When it comes to finding the equation of a parabola that passes through certain points, we often rely on a system of equations. This is because a parabola's equation has three unknown coefficients —\(a\), \(b\), and \(c\)— in its general form, \(y = ax^2 + bx + c\). To find these coefficients, we need at least three unique points that the parabola passes through. Each point provides one equation in the system. For instance:

• Point \((0, 1)\) gives us the equation \(1 = c\).
• Point \((1, 0)\) gives \(0 = a + b + c\).
• Point \((2, -5)\) gives \(-5 = 4a + 2b + c\).

These equations together form a system that we can solve to find the values of \(a\), \(b\), and \(c\). The beauty of a system of equations is its ability to pinpoint exact values for these variables, given enough information.

The quadratic function is a very interesting and widely used mathematical concept. It represents a parabola in its graph form, and its standard equation is \(y = ax^2 + bx + c\). Here:

• The \(ax^2\) term determines the opening direction and the wideness of the parabola. If \(a\) is positive, the parabola opens upwards; if negative, it opens downwards.
• The \(bx\) term allows the parabola to shift left or right depending on its interaction with the \(a\) coefficient.
• The constant \(c\) shifts the parabola up or down, indicating the y-intercept of the parabola.

Understanding these components can help you graph the quadratic function effectively and anticipate how changes in \(a\), \(b\), or \(c\) affect the graph's shape and position.

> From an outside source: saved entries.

/-- STAGE_PERIOD (R83, R84). -/
def execStagePeriod (pipe : Nat) (s : State) : Out :=
  match tabGet? s.pipelines pipe with
  | none => .next s
  | some p =>
    if s.cycle < p.nextPeriod then .next s
    else
      let weights := p.stages.map fun t => ((gridAt s t).map (weightOf s)).getD 0
      let q := { p with admitted := [], weights, nextPeriod := s.cycle + 8192 }
      let s := { s with pipelines := tabPut s.pipelines pipe q }
      match idleChoice s q with
      | some (t, g, gang, true) => .next (flushGang s t g gang)
      | some (t, g, gang, false) => .next (startSave s t g gang)
      | none => .next s

/-! ## Retirement -/

/-- GROUP_RETIRE (R67, R130). -/
def execGroupRetire (ticket group : Nat) (s : State) : Out :=
  let key := groupKey ticket group
  match groupAt s key, gridAt s ticket with
  | some g, some gr =>
    if groupDrained s key && (jobsNaming s [key]).isEmpty && rangeSettled s gr g then
      .next (noteRetired (forgetWords (removeGroup (retainRange s gr g) key) key) ticket group)
    else .next s
  | _, _ => .next s

end Sys2Proof.Machine
end

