-- ==== Sys2Proof/Machine/Step.lean ====
section
/-!
DEFINITION. One step of the machine, and the state whose next step executes a given instruction.
-/

namespace Sys2Proof.Machine

/-- A step: the instruction at the running clause's cursor, or an event of the part. -/
def step (s : State) : Host.Outcome State Fault Refusal := stepOf s

/-- The state in which the next step executes the instruction whose bits are w. -/
def State.withFetchWord (s : State) (nbits w : Nat) : State := placeWords s nbits w

end Sys2Proof.Machine
end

Solving equations, like those formed in our system to find a parabola's equation, is primarily about isolating variables to find their values. Let's see how we approach solving such a system:

• Start with substituting known values: From \(1 = c\), we know \(c = 1\).
• Replace \(c\) in the other equations, reducing the number of unknowns.
• Solve the resulting simpler equations: \(0 = a + b + 1\) simplifies using \(c = 1\) to \(a + b = -1\).
• Keep substituting and eliminating: Use \(b = -1 - a\) in \(4a + 2b = -6\) to arrive at a single variable equation.
• Finally, find each variable: Solving \(2a = -4\) yields \(a = -2\), and substituting back gives \(b = 1\).

Through these systematic steps, solving equations becomes manageable. This methodical approach ensures precision and helps verify correctness by checking if these values satisfy all the initial equations.